Dave also makes the case that Trump can influence the media in a way that decreases voters' opinions of the other candidate. But this inference is based on a sample size of a n=1 previous election that frankly probably isn't predictive this year. Joe Biden is no Hillary Clinton (in terms of a backlog of political scandals that dogged her for her entire career) and misses the point that Trump has been attacking Biden for months with 0 change.
And finally, Dave makes are three points about (a) how "plausible" he thinks a five percentage point gap between the electoral college and the popular vote is, (b) how there’s a 4%+ chance of a tie in the electoral college and (c) that Trump steals six percentage points of Biden vote margin by way of trouble with mail-in ballots.
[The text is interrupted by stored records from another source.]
-- ==== Sys2Proof/Tests/Slice0.lean ====
section
/-! SUPPORT. Small tests, their results taken from the spec (95_test_vectors.md and the rules' own examples), and a witness for
the hypotheses of every statement of Certificates/Slice0/Obligations.lean. -/
namespace Sys2Proof.Tests
open Sys2Proof.Machine

/-! ## Helpers -/

/-- The ideal platform of R110, with these busy samples next. -/
def platform (busy : List BusyAnswer) : Env := ⟨[], [], [], [], busy, true, 0⟩

/-- A small state in a lifecycle value. -/
def inLife (l : Life) (busy : List BusyAnswer) : State :=
  { State.reset with seq := ⟨.unknown, .unknown, l, none⟩, env := platform busy }

/-- The same with platform answers to line writes and to SPI transactions. -/
def answering (l : Life) (lines : List CallAnswer) (spi : List SpiAnswer) : State :=
  { inLife l [] with env := { platform [] with lineAnswers := lines, spiAnswers := spi } }

/-- The same with answers to acquisitions and direction-sets. -/
def acquiring (acq : List Bool) (dirs : List CallAnswer) : State :=
  { inLife .constructed [] with env := { platform [] with acquireAnswers := acq, directionAnswers := dirs } }

/-- The same with HOST's queue. -/
def asked (l : Life) (moves : List HostMove) : State := { inLife l [] with inbox := moves }

/-- The same with an operation in its WAIT_BUSY. -/
def waiting (op : Waiting) (l : Life) (busy : List BusyAnswer) : State := { inLife l busy with pending := some ⟨op, 0⟩ }

/-- ENC inside a stream. -/
def streaming (row grp j : Nat) : State := { inLife .closed [] with enc := ⟨row, grp, j, 0, true, .black⟩ }

/-- The next state, or the state before where there is none. -/
def after (o : Host.Outcome State Fault Refusal) (s : State) : State :=
  match o with
  | .next t => t
  | .fault _ => s
  | .refused _ => s

/-- The state after one instruction. -/
def run (i : Instr) (s : State) : State := after (exec i s) s

/-- A panel of 16 by 3 pixels. -/
def tiny : Config := { Config.hw with width := 16, height := 3, tricolorBlackRow := 1, tricolorRedRow := 2 }

/-- A raster of the panel's size in RASTER_K, and in RASTER_R. -/
def sizedK : RasterArg := ⟨.black, 400, 300⟩
def sizedR : RasterArg := ⟨.red, 400, 300⟩

/-! ## Well-formedness: an ill-formed term for each check (R8, R39, R93, R94) -/

theorem test_hw_is_well_formed : Config.hw.wellFormed = true := by decide
theorem test_config_width_zero : ({ Config.hw with width := 0 } : Config).wellFormed = false := by decide
theorem test_config_height_zero : ({ Config.hw with height := 0 } : Config).wellFormed = false := by decide
theorem test_config_width_not_multiple : ({ Config.hw with width := 401 } : Config).wellFormed = false := by decide
theorem test_config_group : ({ Config.hw with group := 4 } : Config).wellFormed = false := by decide
theorem test_config_sample_bits : ({ Config.hw with sampleBits := 7 } : Config).wellFormed = false := by decide
theorem test_config_threshold : ({ Config.hw with threshold := 256 } : Config).wellFormed = false := by decide
theorem test_stripe_too_long_black :
    decode (.panelCmd 0x10 ⟨[], [], some (.stripe 301)⟩) = .error .illFormed ∧ Instr.wellFormed (.dataBlack (.stripe 300)) = true := ⟨rfl, rfl⟩
theorem test_stripe_too_long_red :
    decode (.panelCmd 0x13 ⟨[], [], some (.stripe 301)⟩) = .error .illFormed ∧ Instr.wellFormed (.dataRed (.stripe 300)) = true := ⟨rfl, rfl⟩
theorem test_black_plane_from_red_raster : decode (.panelCmd 0x10 ⟨[], [], some (.encoded sizedR)⟩) = .error .illFormed := rfl
theorem test_red_plane_from_black_raster : decode (.panelCmd 0x13 ⟨[], [], some (.encoded sizedK)⟩) = .error .illFormed := rfl
theorem test_image_first_raster_red : decode (.hostOp 0x9 ⟨[], [sizedR], none⟩) = .error .illFormed := rfl
theorem test_image_second_raster_black : decode (.hostOp 0x9 ⟨[], [sizedK, sizedK], none⟩) = .error .illFormed := rfl

/-! ## Decoding: the codes of R69 and R76, bit by bit, and the shapes of R76 -/

theorem test_decode_panelSetting : decode (.panelCmd 0b00000000 .empty) = .ok .panelSetting := rfl
theorem test_decode_powerOff : decode (.panelCmd 0b00000010 .empty) = .ok .powerOff := rfl
theorem test_decode_powerOn : decode (.panelCmd 0b00000100 .empty) = .ok .powerOn := rfl
theorem test_decode_boosterSoftStart : decode (.panelCmd 0b00000110 .empty) = .ok .boosterSoftStart := rfl
theorem test_decode_deepSleep : decode (.panelCmd 0b00000111 .empty) = .ok .deepSleep := rfl
theorem test_decode_dataBlack : decode (.panelCmd 0b00010000 ⟨[], [], some (.encoded sizedK)⟩) = .ok (.dataBlack (.encoded sizedK)) := rfl
theorem test_decode_displayRefresh : decode (.panelCmd 0b00010010 .empty) = .ok .displayRefresh := rfl
theorem test_decode_dataRed : decode (.panelCmd 0b00010011 ⟨[], [], some .white⟩) = .ok (.dataRed .white) := rfl
theorem test_decode_initialise : decode (.hostOp 0b0000 .empty) = .ok .initialise := rfl
theorem test_decode_reset : decode (.hostOp 0b0001 .empty) = .ok .reset := rfl
theorem test_decode_sendCommandByte : decode (.hostOp 0b0010 ⟨[0x12], [], none⟩) = .ok (.sendCommandByte 0x12) := rfl
theorem test_decode_sendDataByte : decode (.hostOp 0b0011 ⟨[0xA5], [], none⟩) = .ok (.sendDataByte 0xA5) := rfl
theorem test_decode_sendData : decode (.hostOp 0b0100 ⟨[1, 2, 3], [], none⟩) = .ok (.sendData [1, 2, 3]) := rfl
theorem test_decode_waitBusy : decode (.hostOp 0b0101 .empty) = .ok .waitBusy := rfl
theorem test_decode_firstSequence : decode (.hostOp 0b0110 .empty) = .ok .firstSequence := rfl
theorem test_decode_clearDisplay : decode (.hostOp 0b0111 .empty) = .ok .clearDisplay := rfl
theorem test_decode_printTricolor : decode (.hostOp 0b1000 .empty) = .ok .printTricolor := rfl
theorem test_decode_printImage : decode (.hostOp 0b1001 ⟨[], [sizedK, sizedR], none⟩) = .ok (.printImage sizedK (some sizedR)) := rfl
theorem test_decode_close : decode (.hostOp 0b1010 .empty) = .ok .close := rfl
theorem test_decode_encodePlane : decode (.hostOp 0b1011 ⟨[], [sizedR], none⟩) = .ok (.encodePlane sizedR) := rfl
theorem test_decode_reserved_operation : decode (.hostOp 0b1100 .empty) = .error (.reservedOperation 0xC) := rfl
theorem test_decode_reserved_command : decode (.panelCmd 0x11 .empty) = .error (.reservedCommand 0x11) := rfl
theorem test_decode_operand_shape : decode (.hostOp 0b0010 ⟨[1, 2], [], none⟩) = .error .operandShape := rfl
theorem test_table_numbers : decodeTableWord 8 0x0B = some (.encodePlane ⟨.black, 0, 0⟩) ∧ decodeTableWord 8 0x13 = some (.dataRed (.stripe 0)) ∧
    decodeTableWord 8 0x14 = none ∧ decodeTableWord 16 0xA503 = some (.sendDataByte 0xA5) := ⟨rfl, rfl, rfl, rfl⟩
/-- The codes of the two data commands come from the configuration (R2). -/
theorem test_table_data_codes : decodeTableWord 8 0x10 = some (.dataBlack (.stripe 0)) ∧ Config.hw.cmdDataBlack = 0x10 ∧ Config.hw.cmdDataRed = 0x13 := ⟨rfl, rfl, rfl⟩
theorem test_fetch : step ((inLife .constructed []).withFetchWord 8 0x00) = exec .initialise (inLife .constructed []) := rfl

/-! ## ENC: vectors V1 to V19b, V43, V45 and the example of R90, on the spec's numbers -/

theorem test_V1_to_V9 : ([0, 1, 64, 126, 127, 128, 129, 200, 255] : List Byte).map (bit Config.hw) = [0, 0, 0, 0, 0, 1, 1, 1, 1] := by decide
theorem test_V10_to_V14 : pack8 Config.hw 0 0 0 0 0 0 0 0 = 0x00 ∧ pack8 Config.hw 255 255 255 255 255 255 255 255 = 0xFF ∧
    pack8 Config.hw 127 128 127 128 127 128 127 128 = 0x55 ∧ pack8 Config.hw 128 127 128 127 128 127 128 127 = 0xAA ∧
    pack8 Config.hw 0 255 255 255 255 255 255 255 = 0x7F := by decide
theorem test_V15_to_V19b : pack8 Config.hw 255 255 255 255 255 255 255 0 = 0xFE ∧ pack8 Config.hw 255 0 0 0 0 0 0 0 = 0x80 ∧
    pack8 Config.hw 0 0 0 0 0 0 0 255 = 0x01 ∧ pack8 Config.hw 127 127 127 127 128 128 128 128 = 0x0F ∧
    pack8 Config.hw 200 100 50 150 128 127 129 0 = 0x9A ∧ pack8 Config.hw 128 128 0 0 128 128 0 0 = 0xCC ∧
    pack8 Config.hw 1 2 4 8 16 32 64 128 = 0x01 := by decide
theorem test_V25_row_1_byte_15 : encodeGroup Config.hw (fun y x => BitVec.ofNat 8 (x + y)) 1 15 = 0x01 := by decide
theorem test_V27_row_0_byte_2 : encodeGroup Config.hw (fun y x => BitVec.ofNat 8 (7 * x + 13 * y)) 0 2 = 0x1F := by decide
theorem test_V43_eighth_pixel : (encPixel Config.hw 0 { streaming 0 0 7 with enc := ⟨0, 0, 7, 0x4D, true, .black⟩ }).chan = [.byteOut 0x9A] := by decide
theorem test_V44_row_end : (encPixel Config.hw 0 (streaming 0 49 7)).enc = ⟨1, 0, 0, 0, true, .black⟩ := by decide
theorem test_V45_pixel_while_idle : (encPixel Config.hw 5 (inLife .ready [])).refused = true := by decide
theorem test_tiny_encode : encodeRaster tiny (fun y x => if x = y then 0 else 255) = [[0x7F, 0xFF], [0xBF, 0xFF], [0xDF, 0xFF]] := by decide
theorem test_tiny_stripe : stripePlane tiny 1 = [[0xFF, 0xFF], [0, 0], [0, 0]] := by decide

/-! ## The operations: vectors V36, V46 to V71 and the examples of R133 to R142 -/

theorem test_V36 : (run (.encodePlane ⟨.black, 300, 400⟩) (inLife .closed [])).returns = [.error (.sizeMismatch 300 400)] := by decide
theorem test_V46 : (run (.sendCommandByte 0x12) (inLife .ready [])).hist = [.dc .low, .spi [0x12] (.ok 1)] := by decide
theorem test_V48 : (run (.sendDataByte 0xA5) (inLife .ready [])).hist = [.dc .high, .spi [0xA5] (.ok 1)] := by decide
theorem test_V50 : (run (.sendData [1, 2, 3]) (answering .ready [] [.ok 2])).hist =
    [.dc .high, .spi [1, 2, 3] (.ok 2), .partialWrite 3 2] := by decide
theorem test_V51 : (run (.sendData []) (inLife .ready [])).hist = [.dc .high, .spi [] (.ok 0)] := by decide
theorem test_V53 : (run (.sendCommandByte 0x10) (answering .sequenced [.err 9] [])).hist = [.dc .low] ∧
    (run (.sendCommandByte 0x10) (answering .sequenced [.err 9] [])).seq = ⟨.unknown, .unknown, .ready, some .transport⟩ := by decide
theorem test_V55 : (run .waitBusy (inLife .ready [.level 0, .level 0, .level 1])).hist =
    [.busy 0, .sleep 200, .busy 0, .sleep 200, .busy 1] := by decide
theorem test_V56 : (run .waitBusy (inLife .sequenced [.level 0, .level 2])).returns = [.error (.unexpectedSignal 2)] := by decide
theorem test_V60 : (run .initialise (inLife .constructed [])).hist = [.exported .busy, .exported .rst, .exported .dc,
    .direction .busy .input, .direction .rst .output, .direction .dc .output, .spiConfig ⟨4000000, 8, true, .low, .leading⟩] := by decide
theorem test_V61 : (run .initialise (acquiring [true, true, false] [])).seq.life = .unusable := by decide
theorem test_V63 : (run .reset (inLife .ready [])).seq = ⟨.unknown, .high, .resetDone, none⟩ := by decide
theorem test_V64 : (run .firstSequence (inLife .resetDone [.level 1])).seq = ⟨.high, .unknown, .sequenced, none⟩ ∧
    (run .firstSequence (inLife .resetDone [.level 1])).hist.length = 15 := by decide
theorem test_V67 : (run .close (inLife .sequenced [.level 0, .level 1])).hist = [.dc .low, .spi [0x02] (.ok 1), .busy 0, .sleep 200,
    .busy 1, .dc .low, .spi [0x07] (.ok 1), .dc .high, .spi [0xA5] (.ok 1)] := by decide
theorem test_V68 : (run .clearDisplay (inLife .ready [])).refused = true ∧ (run .clearDisplay (inLife .ready [])).hist = [] := by decide
theorem test_V70 : (run .reset (inLife .closed [])).refused = true := by decide
theorem test_panelSetting : (run .panelSetting (inLife .ready [])).hist =
    [.dc .low, .spi [0x00] (.ok 1), .dc .high, .spi [Config.openPsrP0] (.ok 1)] := rfl
theorem test_boosterSoftStart : (run .boosterSoftStart (inLife .ready [])).hist = [.dc .low, .spi [0x06] (.ok 1), .dc .high,
    .spi [Config.openBtstP0] (.ok 1), .dc .high, .spi [Config.openBtstP1] (.ok 1), .dc .high, .spi [Config.openBtstP2] (.ok 1)] := rfl
theorem test_deepSleep : (run .deepSleep (inLife .ready [])).hist =
    [.dc .low, .spi [0x07] (.ok 1), .dc .high, .spi [0xA5] (.ok 1)] := by decide
theorem test_powerOn : (run .powerOn (inLife .ready [.level 1])).hist = [.dc .low, .spi [0x04] (.ok 1), .busy 1] := by decide
theorem test_powerOff_waits : (run .powerOff (inLife .ready [])).pending = some ⟨.powerOff, 0⟩ := by decide
theorem test_displayRefresh : (run .displayRefresh (inLife .ready [.level 1])).hist = [.dc .low, .spi [0x12] (.ok 1), .busy 1] := by decide
theorem test_dataBlack_tiny : (sendSource tiny 0x10 .black (.stripe 2) (inLife .ready [])).hist = [.dc .low, .spi [0x10] (.ok 1),
    .dc .high, .spi [0xFF, 0xFF] (.ok 2), .dc .high, .spi [0xFF, 0xFF] (.ok 2), .dc .high, .spi [0, 0] (.ok 2)] := by decide
theorem test_dataRed_wrong_size : (run (.dataRed (.encoded ⟨.red, 400, 299⟩)) (inLife .ready [])).returns = [.error (.sizeMismatch 400 299)] := by decide
theorem test_clearDisplay_tiny : bytesSent (clearDisplay tiny (inLife .sequenced [.level 1])).hist =
    [0x10, 0xFF, 0xFF, 0xFF, 0xFF, 0xFF, 0xFF, 0x13, 0xFF, 0xFF, 0xFF, 0xFF, 0xFF, 0xFF, 0x12] := by decide
theorem test_printTricolor_tiny : bytesSent (printTricolor tiny (inLife .sequenced [.level 1])).hist =
    [0x10, 0xFF, 0xFF, 0, 0, 0, 0, 0x13, 0xFF, 0xFF, 0xFF, 0xFF, 0, 0, 0x12] := by decide
/-- A black raster of zeros, supplied; the red plane is white (R141). -/
theorem test_printImage_tiny : bytesSent (printImage tiny ⟨.black, 16, 3⟩ none
      (supplyRaster .black (List.replicate 48 0) (inLife .sequenced [.level 1]))).hist =
    [0x10, 0, 0, 0, 0, 0, 0, 0x13, 0xFF, 0xFF, 0xFF, 0xFF, 0xFF, 0xFF, 0x12] := by decide
/-- P4, step 3: the first raster is checked first. -/
theorem test_printImage_sizes : (run (.printImage ⟨.black, 300, 400⟩ (some ⟨.red, 400, 299⟩)) (inLife .sequenced [])).seq =
    ⟨.unknown, .unknown, .sequenced, some .sizeMismatch⟩ := by decide
theorem test_encodePlane_tiny : (encodePlane tiny ⟨.red, 16, 3⟩
    (supplyRaster .red (List.replicate 48 200) (inLife .closed []))).returns = [.okPlane [[0xFF, 0xFF], [0xFF, 0xFF], [0xFF, 0xFF]]] := by decide
/-- P5, step 1: the panel-setting command is never sent. -/
theorem test_firstSequence_fails : (run .firstSequence (inLife .resetDone [.level 0, .level 2])).hist.length = 13 ∧
    (run .firstSequence (inLife .resetDone [.level 0, .level 2])).seq.life = .ready := by decide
But we have actually run the numbers on this and found that Dave is overstating likelihoods in all of these scenarios. See this and this and this.
So, to recap quickly:
I think that models that incorporate external information about the world are good, so long as people do it statistically. I like priors too! I just think that looking at data is a little more valuable than Dave does, and especially that formalizing the way we draw inferences via a statistical model could help him avoid falling victim so some of the classic probabilistic heuristics (like focusing too much on the 2016 polling error or Trump’s supposed political prowess).
And here’s my footnote about 1988, which people keep bringing up.
Yes, Dukakis blew a big lead in the polls. But that lead was a mirage, caused by one single poll released in the summer of 1988. While one had him up 17 points, the others were closer to 7. And we should have expected the race to tighten anyways because of the fundamentals.
Plus, as I keep saying, polarization makes swings of that magnitude less likely as more people have already made up their minds about the election than back then. According to our analysis, there are only half as many swing voters as there were back then.
You are brilliant and I hope you are right!